◆ Provided information
■ ■ ■ ■
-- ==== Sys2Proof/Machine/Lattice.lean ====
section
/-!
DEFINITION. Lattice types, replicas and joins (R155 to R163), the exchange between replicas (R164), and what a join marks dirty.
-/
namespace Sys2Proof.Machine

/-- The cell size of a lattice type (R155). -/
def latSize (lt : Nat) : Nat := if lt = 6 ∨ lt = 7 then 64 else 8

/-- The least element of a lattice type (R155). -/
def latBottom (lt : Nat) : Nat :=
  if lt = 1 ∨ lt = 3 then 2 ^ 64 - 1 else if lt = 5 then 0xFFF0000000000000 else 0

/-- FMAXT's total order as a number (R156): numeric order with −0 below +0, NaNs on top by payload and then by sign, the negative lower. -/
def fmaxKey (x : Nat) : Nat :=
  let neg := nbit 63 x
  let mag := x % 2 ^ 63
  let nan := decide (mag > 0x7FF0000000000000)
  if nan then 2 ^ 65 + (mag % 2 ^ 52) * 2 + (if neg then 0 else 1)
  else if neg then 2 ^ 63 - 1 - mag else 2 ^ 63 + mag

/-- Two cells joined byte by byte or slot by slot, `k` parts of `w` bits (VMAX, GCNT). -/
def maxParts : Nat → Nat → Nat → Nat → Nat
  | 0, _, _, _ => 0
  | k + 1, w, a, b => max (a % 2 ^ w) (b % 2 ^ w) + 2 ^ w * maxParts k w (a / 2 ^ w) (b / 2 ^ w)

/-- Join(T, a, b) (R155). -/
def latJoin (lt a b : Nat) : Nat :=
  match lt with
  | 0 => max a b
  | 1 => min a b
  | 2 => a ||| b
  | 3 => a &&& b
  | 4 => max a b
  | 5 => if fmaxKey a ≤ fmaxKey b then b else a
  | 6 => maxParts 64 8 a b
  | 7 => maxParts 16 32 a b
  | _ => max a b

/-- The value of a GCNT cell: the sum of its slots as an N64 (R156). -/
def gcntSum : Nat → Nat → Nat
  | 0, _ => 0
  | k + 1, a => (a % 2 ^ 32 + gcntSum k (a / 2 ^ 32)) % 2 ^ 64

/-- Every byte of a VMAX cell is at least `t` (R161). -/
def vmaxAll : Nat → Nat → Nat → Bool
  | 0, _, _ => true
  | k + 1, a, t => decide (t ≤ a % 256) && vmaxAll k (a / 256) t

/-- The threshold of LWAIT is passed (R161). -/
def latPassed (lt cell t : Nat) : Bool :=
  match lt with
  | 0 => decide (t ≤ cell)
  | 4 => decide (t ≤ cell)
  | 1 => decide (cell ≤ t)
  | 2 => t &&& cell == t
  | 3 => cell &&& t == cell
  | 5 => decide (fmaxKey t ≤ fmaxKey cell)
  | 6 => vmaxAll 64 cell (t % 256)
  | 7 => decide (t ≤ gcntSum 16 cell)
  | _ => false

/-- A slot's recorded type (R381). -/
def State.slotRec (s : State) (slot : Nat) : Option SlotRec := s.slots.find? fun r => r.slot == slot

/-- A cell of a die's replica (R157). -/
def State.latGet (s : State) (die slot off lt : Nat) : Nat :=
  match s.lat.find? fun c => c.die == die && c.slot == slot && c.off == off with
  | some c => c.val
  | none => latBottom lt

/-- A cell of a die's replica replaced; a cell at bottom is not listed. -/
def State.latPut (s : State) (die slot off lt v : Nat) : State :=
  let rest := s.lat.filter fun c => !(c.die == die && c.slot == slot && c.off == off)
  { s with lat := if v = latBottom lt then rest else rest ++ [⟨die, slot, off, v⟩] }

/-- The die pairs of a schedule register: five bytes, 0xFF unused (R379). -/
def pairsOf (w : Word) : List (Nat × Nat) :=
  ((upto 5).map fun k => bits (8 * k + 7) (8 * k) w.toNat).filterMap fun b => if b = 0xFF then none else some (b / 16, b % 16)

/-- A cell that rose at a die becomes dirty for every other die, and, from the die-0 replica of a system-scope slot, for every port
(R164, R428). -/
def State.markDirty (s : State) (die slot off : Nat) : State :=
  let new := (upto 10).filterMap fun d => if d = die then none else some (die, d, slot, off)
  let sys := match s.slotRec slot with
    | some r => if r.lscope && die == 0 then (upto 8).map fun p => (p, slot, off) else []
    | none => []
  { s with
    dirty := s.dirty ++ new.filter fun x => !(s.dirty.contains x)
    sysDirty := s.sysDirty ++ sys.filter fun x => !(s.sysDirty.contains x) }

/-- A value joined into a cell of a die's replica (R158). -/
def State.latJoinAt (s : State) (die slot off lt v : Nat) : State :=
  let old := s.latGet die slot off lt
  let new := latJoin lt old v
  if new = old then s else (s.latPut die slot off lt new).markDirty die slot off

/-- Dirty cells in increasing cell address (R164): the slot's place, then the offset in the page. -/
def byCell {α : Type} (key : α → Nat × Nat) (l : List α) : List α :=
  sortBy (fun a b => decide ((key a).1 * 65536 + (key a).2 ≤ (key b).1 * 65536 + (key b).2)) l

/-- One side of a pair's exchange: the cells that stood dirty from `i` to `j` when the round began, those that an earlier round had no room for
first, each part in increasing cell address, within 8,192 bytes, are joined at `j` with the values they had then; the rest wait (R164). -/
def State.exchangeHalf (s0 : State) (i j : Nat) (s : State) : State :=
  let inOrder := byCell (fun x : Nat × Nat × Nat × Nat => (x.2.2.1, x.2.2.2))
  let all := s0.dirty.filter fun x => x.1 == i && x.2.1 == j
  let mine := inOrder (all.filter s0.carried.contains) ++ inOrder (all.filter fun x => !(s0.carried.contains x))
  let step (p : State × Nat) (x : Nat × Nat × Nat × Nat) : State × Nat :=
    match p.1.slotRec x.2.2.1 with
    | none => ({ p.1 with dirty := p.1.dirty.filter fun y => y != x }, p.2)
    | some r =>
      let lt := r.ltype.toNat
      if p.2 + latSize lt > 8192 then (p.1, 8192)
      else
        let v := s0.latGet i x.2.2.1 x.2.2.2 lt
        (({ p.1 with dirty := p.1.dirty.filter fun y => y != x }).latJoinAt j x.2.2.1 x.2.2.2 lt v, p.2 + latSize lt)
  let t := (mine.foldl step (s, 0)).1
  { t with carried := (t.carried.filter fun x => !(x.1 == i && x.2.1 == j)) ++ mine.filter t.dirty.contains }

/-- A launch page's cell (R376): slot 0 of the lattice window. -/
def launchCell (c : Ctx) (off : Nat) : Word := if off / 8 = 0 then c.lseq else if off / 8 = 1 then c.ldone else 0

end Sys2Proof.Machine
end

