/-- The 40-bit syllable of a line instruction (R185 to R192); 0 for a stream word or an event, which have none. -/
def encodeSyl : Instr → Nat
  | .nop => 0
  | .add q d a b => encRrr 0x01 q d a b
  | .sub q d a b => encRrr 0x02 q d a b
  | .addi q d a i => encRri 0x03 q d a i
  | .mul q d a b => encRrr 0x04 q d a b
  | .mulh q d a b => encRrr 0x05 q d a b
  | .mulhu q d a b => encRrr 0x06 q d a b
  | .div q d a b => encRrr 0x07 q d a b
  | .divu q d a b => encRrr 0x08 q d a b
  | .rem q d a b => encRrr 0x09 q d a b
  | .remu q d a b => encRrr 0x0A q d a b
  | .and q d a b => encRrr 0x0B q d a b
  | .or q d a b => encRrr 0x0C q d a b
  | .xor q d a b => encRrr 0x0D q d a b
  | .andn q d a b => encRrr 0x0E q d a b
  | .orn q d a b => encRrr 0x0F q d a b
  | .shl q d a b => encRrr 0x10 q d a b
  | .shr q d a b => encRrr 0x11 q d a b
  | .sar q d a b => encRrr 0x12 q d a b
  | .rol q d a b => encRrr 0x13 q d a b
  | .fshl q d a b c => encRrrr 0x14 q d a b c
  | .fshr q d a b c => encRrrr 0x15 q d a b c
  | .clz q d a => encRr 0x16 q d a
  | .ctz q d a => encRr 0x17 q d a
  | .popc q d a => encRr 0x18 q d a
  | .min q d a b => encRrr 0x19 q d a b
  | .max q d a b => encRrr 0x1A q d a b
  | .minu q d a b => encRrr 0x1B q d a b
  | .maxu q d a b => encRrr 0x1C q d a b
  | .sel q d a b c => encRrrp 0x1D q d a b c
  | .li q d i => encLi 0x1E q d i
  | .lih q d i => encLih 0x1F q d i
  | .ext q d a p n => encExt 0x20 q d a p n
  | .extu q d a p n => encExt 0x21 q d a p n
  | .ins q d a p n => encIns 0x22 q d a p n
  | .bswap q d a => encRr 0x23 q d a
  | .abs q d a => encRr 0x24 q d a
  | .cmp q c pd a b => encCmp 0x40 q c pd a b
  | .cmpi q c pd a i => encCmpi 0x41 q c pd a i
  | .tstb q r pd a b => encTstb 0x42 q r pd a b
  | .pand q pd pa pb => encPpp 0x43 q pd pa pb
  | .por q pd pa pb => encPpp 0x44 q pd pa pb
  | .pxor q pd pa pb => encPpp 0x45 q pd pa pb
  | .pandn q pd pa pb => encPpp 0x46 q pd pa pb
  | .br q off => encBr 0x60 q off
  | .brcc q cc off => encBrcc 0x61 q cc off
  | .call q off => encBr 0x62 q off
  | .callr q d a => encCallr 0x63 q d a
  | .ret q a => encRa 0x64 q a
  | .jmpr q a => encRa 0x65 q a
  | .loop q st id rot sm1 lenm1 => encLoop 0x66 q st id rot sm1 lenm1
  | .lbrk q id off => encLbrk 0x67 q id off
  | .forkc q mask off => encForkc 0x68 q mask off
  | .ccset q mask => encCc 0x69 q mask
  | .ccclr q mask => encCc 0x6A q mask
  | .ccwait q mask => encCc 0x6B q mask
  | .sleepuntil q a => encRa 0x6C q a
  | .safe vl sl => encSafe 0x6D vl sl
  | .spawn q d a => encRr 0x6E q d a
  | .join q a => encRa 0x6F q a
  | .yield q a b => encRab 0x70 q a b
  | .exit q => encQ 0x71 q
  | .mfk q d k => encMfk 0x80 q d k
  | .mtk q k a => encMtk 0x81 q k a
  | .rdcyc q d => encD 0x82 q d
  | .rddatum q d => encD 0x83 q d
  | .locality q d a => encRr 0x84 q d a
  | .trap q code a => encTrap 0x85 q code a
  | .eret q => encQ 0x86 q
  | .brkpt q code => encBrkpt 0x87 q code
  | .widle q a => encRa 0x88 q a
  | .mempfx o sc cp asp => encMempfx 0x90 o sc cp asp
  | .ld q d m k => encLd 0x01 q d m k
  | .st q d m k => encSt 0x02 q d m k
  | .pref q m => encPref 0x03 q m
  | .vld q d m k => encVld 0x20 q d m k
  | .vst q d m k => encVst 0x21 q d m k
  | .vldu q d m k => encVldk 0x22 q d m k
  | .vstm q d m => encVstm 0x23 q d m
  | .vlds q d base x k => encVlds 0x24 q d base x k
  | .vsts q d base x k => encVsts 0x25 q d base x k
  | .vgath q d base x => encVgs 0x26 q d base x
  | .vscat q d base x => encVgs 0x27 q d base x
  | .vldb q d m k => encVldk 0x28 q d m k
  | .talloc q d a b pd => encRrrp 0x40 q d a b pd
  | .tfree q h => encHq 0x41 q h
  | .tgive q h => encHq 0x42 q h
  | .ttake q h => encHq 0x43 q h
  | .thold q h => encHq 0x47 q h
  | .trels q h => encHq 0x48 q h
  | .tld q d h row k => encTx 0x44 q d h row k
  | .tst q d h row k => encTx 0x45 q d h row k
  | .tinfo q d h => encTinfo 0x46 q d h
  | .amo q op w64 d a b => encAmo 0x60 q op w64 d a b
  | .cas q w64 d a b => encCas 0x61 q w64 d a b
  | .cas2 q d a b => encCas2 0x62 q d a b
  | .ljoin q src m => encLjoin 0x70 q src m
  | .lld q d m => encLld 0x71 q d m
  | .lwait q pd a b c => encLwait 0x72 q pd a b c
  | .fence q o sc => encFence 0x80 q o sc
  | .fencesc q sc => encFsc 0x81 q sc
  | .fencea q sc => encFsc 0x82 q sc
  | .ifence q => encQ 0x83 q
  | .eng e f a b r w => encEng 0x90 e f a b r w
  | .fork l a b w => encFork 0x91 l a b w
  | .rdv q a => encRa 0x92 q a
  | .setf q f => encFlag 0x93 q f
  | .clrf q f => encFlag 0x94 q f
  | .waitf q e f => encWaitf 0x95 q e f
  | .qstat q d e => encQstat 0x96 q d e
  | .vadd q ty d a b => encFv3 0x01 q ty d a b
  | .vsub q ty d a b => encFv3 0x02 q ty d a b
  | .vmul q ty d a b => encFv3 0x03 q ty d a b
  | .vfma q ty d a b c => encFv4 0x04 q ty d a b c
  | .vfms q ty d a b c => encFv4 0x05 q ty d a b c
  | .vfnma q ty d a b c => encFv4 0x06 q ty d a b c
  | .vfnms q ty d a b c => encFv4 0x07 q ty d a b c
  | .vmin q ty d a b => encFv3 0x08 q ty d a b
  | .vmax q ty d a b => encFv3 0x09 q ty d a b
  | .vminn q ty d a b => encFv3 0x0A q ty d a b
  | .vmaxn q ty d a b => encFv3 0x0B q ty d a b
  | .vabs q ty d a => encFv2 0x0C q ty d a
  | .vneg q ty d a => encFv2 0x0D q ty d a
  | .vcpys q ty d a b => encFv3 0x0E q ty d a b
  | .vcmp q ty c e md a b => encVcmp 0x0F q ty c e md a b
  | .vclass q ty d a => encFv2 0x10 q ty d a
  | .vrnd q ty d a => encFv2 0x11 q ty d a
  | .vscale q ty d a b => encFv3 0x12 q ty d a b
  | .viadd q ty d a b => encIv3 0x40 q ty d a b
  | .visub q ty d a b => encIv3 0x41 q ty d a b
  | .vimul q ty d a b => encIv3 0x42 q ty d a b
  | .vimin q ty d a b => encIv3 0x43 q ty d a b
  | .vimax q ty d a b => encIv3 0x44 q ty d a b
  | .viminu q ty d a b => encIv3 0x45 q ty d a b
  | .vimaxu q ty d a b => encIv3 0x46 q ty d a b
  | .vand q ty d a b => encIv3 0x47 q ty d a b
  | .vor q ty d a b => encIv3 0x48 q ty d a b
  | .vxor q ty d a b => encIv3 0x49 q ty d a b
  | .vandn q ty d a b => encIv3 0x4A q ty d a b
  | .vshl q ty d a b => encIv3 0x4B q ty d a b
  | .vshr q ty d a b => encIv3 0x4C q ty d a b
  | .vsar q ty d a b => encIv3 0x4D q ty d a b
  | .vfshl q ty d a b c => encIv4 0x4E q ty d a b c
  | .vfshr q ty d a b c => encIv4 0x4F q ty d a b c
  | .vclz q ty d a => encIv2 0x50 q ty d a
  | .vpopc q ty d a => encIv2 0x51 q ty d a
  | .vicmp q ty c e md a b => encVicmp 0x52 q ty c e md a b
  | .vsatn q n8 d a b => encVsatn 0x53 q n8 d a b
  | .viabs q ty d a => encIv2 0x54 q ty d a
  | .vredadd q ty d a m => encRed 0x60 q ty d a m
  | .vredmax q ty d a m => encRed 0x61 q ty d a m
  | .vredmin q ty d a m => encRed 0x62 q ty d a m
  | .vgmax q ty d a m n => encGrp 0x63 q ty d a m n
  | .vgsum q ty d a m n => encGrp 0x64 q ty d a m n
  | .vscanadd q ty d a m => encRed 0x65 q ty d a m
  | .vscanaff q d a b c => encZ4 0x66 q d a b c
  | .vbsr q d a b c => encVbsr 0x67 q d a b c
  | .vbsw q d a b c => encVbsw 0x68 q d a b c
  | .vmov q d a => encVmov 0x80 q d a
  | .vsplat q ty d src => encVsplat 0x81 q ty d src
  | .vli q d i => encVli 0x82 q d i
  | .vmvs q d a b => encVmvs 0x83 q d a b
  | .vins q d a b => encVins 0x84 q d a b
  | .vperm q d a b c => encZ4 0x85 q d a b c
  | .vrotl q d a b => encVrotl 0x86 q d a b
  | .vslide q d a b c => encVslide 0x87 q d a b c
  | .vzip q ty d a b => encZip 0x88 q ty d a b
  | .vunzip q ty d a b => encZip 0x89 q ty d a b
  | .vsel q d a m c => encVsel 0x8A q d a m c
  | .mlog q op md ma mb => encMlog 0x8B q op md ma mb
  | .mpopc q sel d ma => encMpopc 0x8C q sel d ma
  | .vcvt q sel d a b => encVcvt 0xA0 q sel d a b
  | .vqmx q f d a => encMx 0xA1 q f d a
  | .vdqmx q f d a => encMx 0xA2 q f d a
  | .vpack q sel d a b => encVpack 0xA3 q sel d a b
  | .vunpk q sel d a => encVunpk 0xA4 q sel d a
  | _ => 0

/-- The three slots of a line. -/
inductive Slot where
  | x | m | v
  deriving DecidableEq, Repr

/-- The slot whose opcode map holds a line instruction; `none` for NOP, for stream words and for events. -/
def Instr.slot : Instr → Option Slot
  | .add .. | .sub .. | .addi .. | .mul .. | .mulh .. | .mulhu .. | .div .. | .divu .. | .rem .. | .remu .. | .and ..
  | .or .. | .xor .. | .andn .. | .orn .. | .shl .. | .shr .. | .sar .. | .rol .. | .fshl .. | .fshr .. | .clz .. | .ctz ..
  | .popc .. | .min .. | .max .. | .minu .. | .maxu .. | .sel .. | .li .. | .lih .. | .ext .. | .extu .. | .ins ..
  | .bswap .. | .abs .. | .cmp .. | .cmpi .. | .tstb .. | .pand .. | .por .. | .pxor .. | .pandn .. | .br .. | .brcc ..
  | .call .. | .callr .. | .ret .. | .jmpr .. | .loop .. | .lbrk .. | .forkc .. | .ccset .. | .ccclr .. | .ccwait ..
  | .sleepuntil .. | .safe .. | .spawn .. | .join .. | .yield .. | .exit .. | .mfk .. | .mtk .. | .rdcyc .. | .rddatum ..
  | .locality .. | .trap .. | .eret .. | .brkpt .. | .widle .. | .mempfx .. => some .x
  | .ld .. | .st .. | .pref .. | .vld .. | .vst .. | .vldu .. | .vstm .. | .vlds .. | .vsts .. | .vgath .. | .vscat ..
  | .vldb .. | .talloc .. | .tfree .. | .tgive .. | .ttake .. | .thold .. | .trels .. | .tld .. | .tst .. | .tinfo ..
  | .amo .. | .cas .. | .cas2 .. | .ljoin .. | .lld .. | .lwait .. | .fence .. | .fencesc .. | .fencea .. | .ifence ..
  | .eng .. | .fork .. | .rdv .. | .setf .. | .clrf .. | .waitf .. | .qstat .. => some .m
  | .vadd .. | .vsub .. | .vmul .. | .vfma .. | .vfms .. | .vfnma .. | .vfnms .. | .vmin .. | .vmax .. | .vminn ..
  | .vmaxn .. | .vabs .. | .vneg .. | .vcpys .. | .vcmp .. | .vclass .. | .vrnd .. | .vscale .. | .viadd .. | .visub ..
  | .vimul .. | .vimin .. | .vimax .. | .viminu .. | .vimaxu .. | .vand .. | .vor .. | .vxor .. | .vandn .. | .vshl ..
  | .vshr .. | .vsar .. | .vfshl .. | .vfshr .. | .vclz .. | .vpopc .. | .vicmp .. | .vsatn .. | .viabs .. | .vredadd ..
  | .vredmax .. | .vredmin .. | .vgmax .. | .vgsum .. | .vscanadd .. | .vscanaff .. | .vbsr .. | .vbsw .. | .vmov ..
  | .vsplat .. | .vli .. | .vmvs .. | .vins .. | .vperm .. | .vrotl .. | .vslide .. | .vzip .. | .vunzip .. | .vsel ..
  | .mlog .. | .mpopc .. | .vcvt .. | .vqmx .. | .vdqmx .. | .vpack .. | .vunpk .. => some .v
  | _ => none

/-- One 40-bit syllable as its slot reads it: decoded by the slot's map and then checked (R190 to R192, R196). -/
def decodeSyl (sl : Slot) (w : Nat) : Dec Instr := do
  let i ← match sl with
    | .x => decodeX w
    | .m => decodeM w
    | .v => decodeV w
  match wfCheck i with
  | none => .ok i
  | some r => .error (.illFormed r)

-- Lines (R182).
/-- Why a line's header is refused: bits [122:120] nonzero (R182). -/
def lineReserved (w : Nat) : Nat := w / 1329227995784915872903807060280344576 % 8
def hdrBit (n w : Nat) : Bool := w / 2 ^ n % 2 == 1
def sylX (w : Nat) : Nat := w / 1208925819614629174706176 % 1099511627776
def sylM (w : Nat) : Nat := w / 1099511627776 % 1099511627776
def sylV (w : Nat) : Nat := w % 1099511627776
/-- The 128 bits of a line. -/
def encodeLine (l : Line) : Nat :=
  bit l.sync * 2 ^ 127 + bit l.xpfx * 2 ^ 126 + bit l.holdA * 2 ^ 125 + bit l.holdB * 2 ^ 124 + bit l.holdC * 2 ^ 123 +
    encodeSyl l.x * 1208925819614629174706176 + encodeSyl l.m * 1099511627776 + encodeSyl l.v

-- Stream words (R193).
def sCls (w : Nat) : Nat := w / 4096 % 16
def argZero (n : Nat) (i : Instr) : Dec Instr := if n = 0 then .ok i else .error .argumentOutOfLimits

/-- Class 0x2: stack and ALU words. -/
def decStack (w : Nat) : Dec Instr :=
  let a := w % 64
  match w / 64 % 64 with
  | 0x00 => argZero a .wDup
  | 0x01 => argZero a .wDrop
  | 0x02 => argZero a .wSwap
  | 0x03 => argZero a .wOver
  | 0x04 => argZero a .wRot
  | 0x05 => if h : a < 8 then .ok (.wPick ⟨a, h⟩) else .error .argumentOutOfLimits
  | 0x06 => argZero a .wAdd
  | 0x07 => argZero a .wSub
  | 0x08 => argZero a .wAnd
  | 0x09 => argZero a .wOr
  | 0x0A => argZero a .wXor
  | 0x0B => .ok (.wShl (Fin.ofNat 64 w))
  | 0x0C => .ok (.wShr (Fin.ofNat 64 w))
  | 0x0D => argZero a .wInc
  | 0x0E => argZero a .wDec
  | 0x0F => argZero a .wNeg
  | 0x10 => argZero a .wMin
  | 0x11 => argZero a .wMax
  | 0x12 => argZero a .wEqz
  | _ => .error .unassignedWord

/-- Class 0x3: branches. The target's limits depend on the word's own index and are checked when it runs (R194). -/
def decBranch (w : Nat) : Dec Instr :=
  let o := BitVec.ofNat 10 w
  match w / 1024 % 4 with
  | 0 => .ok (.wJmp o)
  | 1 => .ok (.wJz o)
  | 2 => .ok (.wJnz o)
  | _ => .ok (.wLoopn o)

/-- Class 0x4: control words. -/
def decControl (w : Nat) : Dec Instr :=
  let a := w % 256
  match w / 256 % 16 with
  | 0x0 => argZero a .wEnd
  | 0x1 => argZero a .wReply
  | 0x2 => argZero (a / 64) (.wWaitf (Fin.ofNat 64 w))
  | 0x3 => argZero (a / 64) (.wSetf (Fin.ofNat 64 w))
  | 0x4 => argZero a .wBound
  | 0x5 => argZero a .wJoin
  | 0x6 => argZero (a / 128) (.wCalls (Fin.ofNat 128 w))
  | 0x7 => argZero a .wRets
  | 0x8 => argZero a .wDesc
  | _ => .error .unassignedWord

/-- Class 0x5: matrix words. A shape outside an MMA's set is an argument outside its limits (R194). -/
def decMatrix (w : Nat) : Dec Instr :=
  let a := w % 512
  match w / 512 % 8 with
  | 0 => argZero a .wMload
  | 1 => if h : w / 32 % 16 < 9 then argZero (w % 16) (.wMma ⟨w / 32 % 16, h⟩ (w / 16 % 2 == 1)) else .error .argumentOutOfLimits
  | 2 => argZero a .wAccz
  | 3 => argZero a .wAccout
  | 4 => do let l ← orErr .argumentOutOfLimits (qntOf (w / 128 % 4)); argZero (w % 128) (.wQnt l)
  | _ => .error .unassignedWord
■ ■ ■ ■
◆ Task directions
Looking at the data above, write out exactly the lines that start at the one containing "0x72 q pd a b c" and end at the one containing "0x40 q ty d a b"; include both and nothing beyond.

◆ Solution below
  | .lwait q pd a b c => encLwait 0x72 q pd a b c
  | .fence q o sc => encFence 0x80 q o sc
  | .fencesc q sc => encFsc 0x81 q sc
  | .fencea q sc => encFsc 0x82 q sc
  | .ifence q => encQ 0x83 q
  | .eng e f a b r w => encEng 0x90 e f a b r w
  | .fork l a b w => encFork 0x91 l a b w
  | .rdv q a => encRa 0x92 q a
  | .setf q f => encFlag 0x93 q f
  | .clrf q f => encFlag 0x94 q f
  | .waitf q e f => encWaitf 0x95 q e f
  | .qstat q d e => encQstat 0x96 q d e
  | .vadd q ty d a b => encFv3 0x01 q ty d a b
  | .vsub q ty d a b => encFv3 0x02 q ty d a b
  | .vmul q ty d a b => encFv3 0x03 q ty d a b
  | .vfma q ty d a b c => encFv4 0x04 q ty d a b c
  | .vfms q ty d a b c => encFv4 0x05 q ty d a b c
  | .vfnma q ty d a b c => encFv4 0x06 q ty d a b c
  | .vfnms q ty d a b c => encFv4 0x07 q ty d a b c
  | .vmin q ty d a b => encFv3 0x08 q ty d a b
  | .vmax q ty d a b => encFv3 0x09 q ty d a b
  | .vminn q ty d a b => encFv3 0x0A q ty d a b
  | .vmaxn q ty d a b => encFv3 0x0B q ty d a b
  | .vabs q ty d a => encFv2 0x0C q ty d a
  | .vneg q ty d a => encFv2 0x0D q ty d a
  | .vcpys q ty d a b => encFv3 0x0E q ty d a b
  | .vcmp q ty c e md a b => encVcmp 0x0F q ty c e md a b
  | .vclass q ty d a => encFv2 0x10 q ty d a
  | .vrnd q ty d a => encFv2 0x11 q ty d a
  | .vscale q ty d a b => encFv3 0x12 q ty d a b
  | .viadd q ty d a b => encIv3 0x40 q ty d a b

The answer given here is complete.